Friday, October 30, 2015

Hinged vs Never Hinged...frankly my dear I don't give a.....

A couple months ago in a previous post I talked about the debate over whether it is better to collect mint stamps in hinged or never hinged condition, and the legacy that the never hinged fetish has created for the current generation of collectors.

As I said then, for me I tend to have a cutoff date of around 1960 for stamps in hinged or never hinged condition, which coincides with the first major hingeless stamp mount to gain wide popularity among American collectors, the (now infamous) Crystal Mounts from Harris. Pre-1960, I won't turn my nose up if offered a never hinged set if it is at a good price, but for me hinged is just as acceptable, provided there is no damage on the stamp from the legacy of being hinged at one point in its life.  Since I collect using Lighthouse Vario pages, the stamps will not of course be re-hinged, so that while they are in my personal custody no potential further harm from hinges will result.

(This last point is relevant today because hinges produced in the past twenty years or so are no where near as good as the ones produced back in the late pre-war and early post-war era. Just ask any collector who has been collecting for several decades and they will get a wistful look in their eyes remembering how good the quality of hinges were "back in the day")

Anyways today in the mail I received an item I had ordered from well known Australian stamp dealer (and owner/operator of the Stampboards.com forum) Glen Stephens.  I remember this set well as a kid, it was one of the first sets I ever helped my father mount onto album pages (with Crystal Mounts *shudder*) when I was a budding philatelist growing up in the St Lawrence Valley of New York State.


The iconic first Queen Elizabeth II definitive issue from Singapore, 1955. A piece of my childhood memories of collecting with my late father now brought back into my life, at a price that did not break my collecting budget. 

Mr. Stephens had offered this set on the Stampboards.com forum sales subforum (which is a great place to get stamps, and offer stamps for sale - definitely worth checking out!).  Yes it was listed as hinged, but it looked beautiful and the price being asked, AU$60.00 or about US$50 at the time, was I thought a bargain for one of the iconic definitive issues of the 1950s British Commonwealth. I was away on vacation when he listed it, and feared that it would get snatched up by some wise collector before I returned home. But the fates were kind to me, and I claimed it within about an hour of returning to Columbus.

The scan probably does not do the stamps justice. They are gorgeous. The $5 coat of arms, in particular, is beautifully centered and very fresh, with just the lightest hint that at some point in its life it was hinged by a previous collector.

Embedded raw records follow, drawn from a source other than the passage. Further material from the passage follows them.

-- ==== Sys2Proof/Laws/KeptExec.lean ====
section
/-! SUPPORT. What every command keeps, as one lemma over exec, and what a step keeps. -/

set_option Elab.async false

namespace Sys2Proof.Machine
open Reg
set_option maxRecDepth 4000
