/-- PreampCommands: a state and operands that meet the hypotheses of each clause. -/
theorem test_witness_preamp_commands :
    (((wPa { PaPort.init with inFlight := some (paWrite 3 3 2) }).port 1).inFlight = some (paWrite 3 3 2)) ∧
    ((fun (a : Act) (f : PaFrame) (pos : Nat) (l : List Nat) (s : State) => (((s.port a).inFlight = some f) ∧ (f.read = false) ∧ ((s.port a).statusQ = pos :: l) ∧ (s.mode ≠ .halted) ∧ (s.sys.inReset = false) ∧ (s.actPresent a = true))) 1 (paWrite 3 3 2) 4 [5] (wPa { PaPort.init with inFlight := some (paWrite 3 3 2), statusQ := [4, 5], modeQ := [(2, 1)] })) ∧
    ((fun (a : Act) (s : State) => ((s.actPresent a = true) ∧ (s.mode ≠ .halted) ∧ (s.sys.inReset = false) ∧ ((s.port a).inFlight = none) ∧ ((s.port a).statusQ = []) ∧ ((s.port a).modeQ = []) ∧ ((s.port a).htrQ = []) ∧ ((s.port a).mailQ = []))) 1 (wPa PaPort.init)) ∧
    ((fun (a : Act) (data : BitVec 16) (f : PaFrame) (q : Nat) (s : State) => (((s.port a).inFlight = some f) ∧ (f.read = true) ∧ (f.mailbox = some q) ∧ (q < 6))) 1 0x1234 ⟨true, 3, 8, 0, some 3⟩ 3 (wPa { PaPort.init with inFlight := some ⟨true, 3, 8, 0, some 3⟩ })) ∧
    ((fun (a : Act) (data : BitVec 16) (f : PaFrame) (s : State) => (((s.port a).inFlight = some f) ∧ (f.read = true) ∧ ((s.port a).repeated = false) ∧ (s.mode ≠ .halted) ∧ (s.sys.inReset = false))) 1 0x1234 ⟨true, 3, 8, 0, some 3⟩ (wPa { PaPort.init with inFlight := some ⟨true, 3, 8, 0, some 3⟩ })) ∧
    ((fun (w : Initiator) (h : Head) (addr : Byte) (data : BitVec 16) (rd bcast : Bool) (s : State) => ((s.mayWrite w = true) ∧ (s.headPresent h = true) ∧ ((rd && bcast) = false) ∧ (s.sys.inReset = false) ∧ (s.mode ≠ .halted) ∧ ((rd = true ∨ s.mode = .factory ∨ addr ∉ [3, 4, 5])) ∧ (s.wrp.ports.length = 4) ∧ ((s.port (h / 6)).inFlight = none) ∧ ((s.port (h / 6)).statusQ = []) ∧ ((s.port (h / 6)).modeQ = []) ∧ ((s.port (h / 6)).htrQ = []) ∧ ((s.port (h / 6)).mailQ = []))) .host 7 8 0x55 false true (wPa PaPort.init)) ∧
    ((fun (w : Initiator) (h : Head) (addr : Byte) (data : BitVec 16) (rd bcast : Bool) (s : State) => ((s.mayWrite w = true) ∧ (s.headPresent h = true) ∧ ((rd && bcast) = false) ∧ (s.sys.inReset = false) ∧ (s.mode ≠ .halted) ∧ ((rd = true ∨ s.mode = .factory ∨ addr ∉ [3, 4, 5])) ∧ (s.wrp.ports.length = 4) ∧ ((s.port (h / 6)).inFlight = none) ∧ ((s.port (h / 6)).statusQ = []) ∧ ((s.port (h / 6)).modeQ = []) ∧ ((s.port (h / 6)).htrQ = []) ∧ ((s.port (h / 6)).mailQ = []))) .helm 7 3 2 false false ((wPa PaPort.init).wr SYS_MODE.MODE 4)) ∧
    ((fun (w : Initiator) (h : Head) (addr : Byte) (data : BitVec 16) (bcast : Bool) (s : State) => ((s.mayWrite w = true) ∧ (s.headPresent h = true) ∧ (s.mode ≠ .factory) ∧ (addr ∈ [3, 4, 5]))) .host 7 3 2 false (wPa PaPort.init)) ∧
    ((fun (h : Head) (n : Nat) (s : State) => ((s.headPresent h = true) ∧ (s.mode ≠ .halted) ∧ (s.sys.inReset = false) ∧ (s.wrp.ports.length = 4) ∧ (s.wrp.heads.length = 24) ∧ ((s.port (h / 6)).inFlight = none) ∧ ((s.port (h / 6)).statusQ = []) ∧ ((s.port (h / 6)).modeQ = []) ∧ ((s.port (h / 6)).htrQ = []) ∧ (s.headGate h = false) ∧ ((s.head h).run = false) ∧ (s.nextWriteIn h = some n) ∧ (n ≤ s.rd (WRP_HTR_CFG.PREHEAT h)))) 3 0 { wWr [wEvO] with srv := { (wWr []).srv with heads := (wWr []).srv.heads.map (fun u => { u with wedge := 0 }) } }) ∧
    ((fun (h : Head) (s : State) => ((s.headPresent h = true) ∧ (s.mode ≠ .halted) ∧ (s.sys.inReset = false) ∧ (s.wrp.ports.length = 4) ∧ (s.wrp.heads.length = 24) ∧ ((s.port (h / 6)).inFlight = none) ∧ ((s.port (h / 6)).statusQ = []) ∧ ((s.port (h / 6)).modeQ = []) ∧ ((s.port (h / 6)).htrQ = []) ∧ (s.headGate h = false) ∧ ((s.head h).run = true) ∧ (s.hasWrites h = false))) 7 { (wPa PaPort.init) with wrp := { (wPa PaPort.init).wrp with heads := wOpen.wrp.heads.map (fun u => { u with run := true }) } }) ∧
    ((fun (h : Head) (s : State) => ((s.headPresent h = true) ∧ (s.mode ≠ .halted) ∧ (s.sys.inReset = false) ∧ (s.wrp.ports.length = 4) ∧ (s.wrp.heads.length = 24) ∧ ((s.port (h / 6)).inFlight = none) ∧ ((s.port (h / 6)).statusQ = []) ∧ ((s.port (h / 6)).modeQ = []) ∧ ((s.port (h / 6)).htrQ = []) ∧ (s.headGate h = false) ∧ ((s.head h).htrDue = true))) 8 { (wPa PaPort.init) with wrp := { (wPa PaPort.init).wrp with heads := wOpen.wrp.heads.map (fun u => { u with htrDue := true, mode := 2 }) } }) ∧
    ((fun (a : Act) (s : State) => ((s.actPresent a = true) ∧ (s.wrp.ports.length = 4))) 1 (wPa PaPort.init)) ∧
    ((fun (a : Act) (s : State) => ((s.actPresent a = true) ∧ ((s.port a).statusWaits = false) ∧ ((s.port a).status.all (fun x => x % 2048 == 0) = true))) 1 (wPa { PaPort.init with fault := true, lineLow := true })) ∧
    ((fun (h : Head) (status : BitVec 8) (s : State) => ((s.headPresent h = true) ∧ ((s.head h).tests = 0) ∧ (s.findings h ≠ 0) ∧ (s.testReady h = true) ∧ ((s.head h).mode ≠ 0) ∧ (s.wrp.ports.length = 4))) 7 2 { (wPa { PaPort.init with status := [0, 2, 0, 0, 0, 0] }) with wrp := { (wPa { PaPort.init with status := [0, 2, 0, 0, 0, 0] }).wrp with heads := wOpen.wrp.heads.map (fun u => { u with mode := 1 }) } }) ∧
    ((fun (h : Head) (status : BitVec 8) (s : State) => ((s.headPresent h = true) ∧ ((s.head h).tests = 0) ∧ (s.findings h ≠ 0) ∧ (s.testReady h = true) ∧ ((s.head h).mode = 0) ∧ (s.wrp.heads.length = 24))) 7 2 (wPa { PaPort.init with status := [0, 2, 0, 0, 0, 0] })) ∧
    ((fun (h : Head) (status : BitVec 8) (s : State) => ((s.headPresent h = true) ∧ ((s.head h).tests = 1) ∧ ((s.head h).finding = 4) ∧ ((s.head h).confirms = 4) ∧ (s.testReady h = true) ∧ ((s.head h).mode = 0) ∧ ((bitOf status.toNat 1 || bitOf status.toNat 2) = true))) 7 2 { (wPa { PaPort.init with status := [0, 2, 0, 0, 0, 0] }) with wrp := { (wPa { PaPort.init with status := [0, 2, 0, 0, 0, 0] }).wrp with heads := wOpen.wrp.heads.map (fun u => { u with tests := 1, finding := 4, confirms := 4 }) } }) := by
  refine ⟨?_, ?_, ?_, ?_, ?_, ?_, ?_, ?_, ?_, ?_, ?_, ?_, ?_, ?_, ?_, ?_⟩ <;> decide +kernel

/-- ReadChannelSector: a state and operands that meet the hypotheses of each clause. -/
theorem test_witness_read_channel_sector :
    ((fun (n : Chan) (adc : List (Byte × Byte)) (s : State) => (((s.chan n).fsm = .acquire) ∧ ((s.chan n).slotIx = none) ∧ (s.isShadow n = false) ∧ (s.on RCH_RET_CFG.RET_EN = true) ∧ ((s.chan n).selective = false) ∧ (s.rd RCH_RET_CFG.DEPTH ≠ 0))) 3 [] (wRd .acquire)) ∧
    ((fun (n : Chan) (adc : List (Byte × Byte)) (s : State) => ((((s.chan n).fsm = .acquire ∨ (s.chan n).fsm = .fragAcq)))) 3 [] (wRd .acquire)) ∧
    ((fun (n : Chan) (adc : List (Byte × Byte)) (s : State) => ((((s.chan n).fsm = .acquire ∨ (s.chan n).fsm = .fragAcq)))) 27 [] (wRd .fragAcq)) ∧
    ((fun (n : Chan) (s : State) => (s.chan n).fsm = .searchP) 3 (wRd .searchP)) ∧
    ((fun (n : Chan) (d : SDesc) (s : State) => (s.chan n).sector = some d ∧ (s.chan n).fsm = .data ∧ (s.chan n).lastFrag = true) 3 ⟨5, 7, 0, false, 0⟩ (wRd .data)) ∧
    ((fun (n : Chan) (d : SDesc) (s : State) => (s.chan n).sector = some d ∧ (s.chan n).fsm = .nosync ∧ (s.chan n).lastFrag = true) 24 ⟨5, 7, 0, false, 0⟩ (wRd .nosync)) ∧
    ((fun (n : Chan) (adc : List (Byte × Byte)) (c : ChanU) (s : State) => (((s.chan n).fsm ≠ .idle) ∧ ((s.rxCfg n).take (adc.map (fun e => (e.1.toInt, e.2.toInt))) (s.chan n) = c) ∧ (0 < c.rx.started))) 3 [(127, 0)] ((wTa.rxCfg 3).take [(127, 0)] (wTa.chan 3)) wTa) ∧
    ((fun (n : Chan) (adc : List (Byte × Byte)) (c : ChanU) (s : State) => (((s.chan n).fsm ≠ .idle) ∧ ((s.rxCfg n).take (adc.map (fun e => (e.1.toInt, e.2.toInt))) (s.chan n) = c))) 3 (List.replicate 32 (0, 0)) ((wTaA.rxCfg 3).take (List.replicate 32 (0, 0)) (wTaA.chan 3)) wTaA) ∧
    ((fun (n : Chan) (errs : List Int) (s : State) => (((s.chan n).fsm ≠ .idle) ∧ ((s.chan n).cur.has 5 = false) ∧ (errs.length = 256) ∧ (256 * s.cfgRd n (RCH_TR_CFG.LOCK_THRESH n) < errs.foldl (fun a e => a + e.natAbs) 0))) 3 (List.replicate 256 (-60)) (wRd .data)) ∧
    ((fun (n : Chan) (s : State) => (((s.on RCH_RET_STAT.PLANE_CAUSE = true ∨ s.on RCH_RET_CFG.FORCE_SEL = true)) ∧ ((s.chan n).selective = false) ∧ (s.chanPresent n = true) ∧ (s.chans.length = 28))) 3 (wOpen.wr RCH_RET_CFG.FORCE_SEL 1)) ∧
    ((fun (n : Chan) (s : State) => ((s.chanPresent n = true) ∧ ((s.chan n).fsm ≠ .idle))) 3 (wRd .data)) := by
  refine ⟨?_, ?_, ?_, ?_, ?_, ?_, ?_, ?_, ?_, ?_, ?_⟩ <;> decide +kernel

/-- ReadChannelStore: a state and operands that meet the hypotheses of each clause. -/
theorem test_witness_read_channel_store :
    ((fun (n : Chan) (slot : Fin 8) (seq : Word) (s : State) => (((s.slotOf n slot).seq = seq.toNat) ∧ ((s.slotOf n slot).state = 2) ∧ ((s.slotOf n slot).held = false) ∧ (((s.chan n).slots.filter (fun x => x.held)).length + 1 < s.rd RCH_RET_CFG.DEPTH))) 3 0 9 wSlots) ∧
    ((fun (n : Chan) (i q : Nat) (l : List (Nat × Nat)) (s : State) => (((s.chan n).holdWaits = (i, q) :: l) ∧ ((s.slotOf n i).seq = q) ∧ ((s.slotOf n i).state = 2) ∧ ((s.slotOf n i).held = false) ∧ (((s.chan n).slots.filter (fun x => x.held)).length + 1 < s.rd RCH_RET_CFG.DEPTH))) 3 0 9 [] { wSlots with chans := wSlots.chans.map (fun c => { c with holdWaits := [(0, 9)] }) }) ∧
    ((fun (w : Initiator) (n : Chan) (v : Word) (s : State) => ((s.mayWrite w = true) ∧ (s.chanPresent n = true) ∧ ((s.chan n).coefQ.length < 64) ∧ ((coefWidth (s.rd (RCH_COEF_ADDR.WORD n))).isSome = true) ∧ (s.chans.length = 28))) .host 3 77 (wOpen.wrs [(RCH_COEF_ADDR.WORD 3, 65), (RCH_COEF_ADDR.AUTO 3, 1)])) ∧
    ((fun (n : Chan) (v : Word) (s : State) => ((s.mayWrite .host = true) ∧ (s.chanPresent n = true) ∧ (64 ≤ (s.chan n).coefQ.length))) 3 77 { wOpen with chans := wOpen.chans.map (fun c => { c with coefQ := List.replicate 64 (1, 2) }) }) ∧
    ((fun (n : Chan) (l : List (Nat × Nat)) (k v b : Nat) (s : State) => (((s.chan n).gate = false) ∧ ((s.chan n).coefQ = l ++ [(k, v)]) ∧ (coefWidth (k % 2048) = some b))) 3 [(1, 5), (65, 9)] 65 1025 10 { wOpen with chans := wOpen.chans.map (fun c => { c with coefQ := [(1, 5), (65, 9), (65, 1025)] }) }) ∧
    ((fun (w : Initiator) (a : Act) (pos : BitVec 3) (s : State) => ((s.mayWrite w = true) ∧ (pos.toNat < 6) ∧ (s.headPresent (a * 6 + pos.toNat) = true) ∧ (s.spareFree a = true))) .host 2 5 wOpen) ∧
    ((fun (w : Initiator) (a : Act) (pos : BitVec 3) (s : State) => ((s.mayWrite w = true) ∧ (pos.toNat < 6) ∧ (s.spareSub a = some pos.toNat) ∧ (s.on (RCH_MAP.FENCED (a * 6 + pos.toNat)) = false) ∧ (s.chans.length = 28))) .helm 2 5 (wOpen.setSpareMap 2 5 true)) ∧
    ((fun (w : Initiator) (a : Act) (pos : BitVec 3) (s : State) => ((s.mayWrite w = true) ∧ (pos.toNat < 6) ∧ (s.headPresent (a * 6 + pos.toNat) = true) ∧ (s.spareFree a = true))) .host 0 4 wOpen) ∧
    ((fun (w : Initiator) (a : Act) (pos : BitVec 3) (s : State) => ((s.mayWrite w = true) ∧ (pos.toNat < 6) ∧ (s.isShadow (24 + a) = true) ∧ (s.rd (RCH_MAP.POS (24 + a)) = pos.toNat))) .host 0 4 (wOpen.wrs [(RCH_MAP.POS 24, 4), (RCH_MAP.ROLE 24, 2)])) := by
  refine ⟨?_, ?_, ?_, ?_, ?_, ?_, ?_, ?_, ?_⟩ <;> decide +kernel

A couple values have some light toning, but we are talking about stamps issued in a colony with a tropical climate. A little tan is not a bad thing in my opinion, though other collectors would probably vehemently disagree.

Of course many would argue that since it is a hinged set, it has lost a lot of its value.  Both Gibbons and Scott value the set in Never Hinged condition only (Scott CV in 2012 for NH was US$150, Gibbons has it at £130 (approx US$200) in the 4th edition (2013) of the Brunei, Malaysia and Singapore catalog.) This is probably why no one jumped on the set immediately when it was listed. It had the "scarlet letter" of hinge marks. My gain, the set is a beauty, and in the end how many people collect stamps to show them gum-side out to show that  they are in "virginal never hinged condition?"

I will never understand why the main catalog publishers do not provide guideline for hinged material in the period from the start of their "never hinged" pricing until around 1960.  Yes most collectors these days will pay premiums for never hinged material, but there are a lot of gorgeous sets whose only "sin" is that they were hinged, but otherwise may be superior in centering or other measures of stamp condition. Even just a rough percent discount that would be appropriate for hinged material would be more helpful that complete silence, since there is a LOT of this material in the marketplace. 

Personally, until such time as the catalog publishers finally realize that some guidance for hinged pricing for the early never-hinged price years is something that many collectors will find useful, I'll continue searching for these wonderful sets in hinged condition and snatch them up for a song.  Because in the end I think dealers and collectors are heavily undervaluing them all for the name of some sense of "purity" of gum on the small supply of these issues that, at the time of their issuing, were not hinged by collectors as was the usual practice for mounting stamps in an album at that time.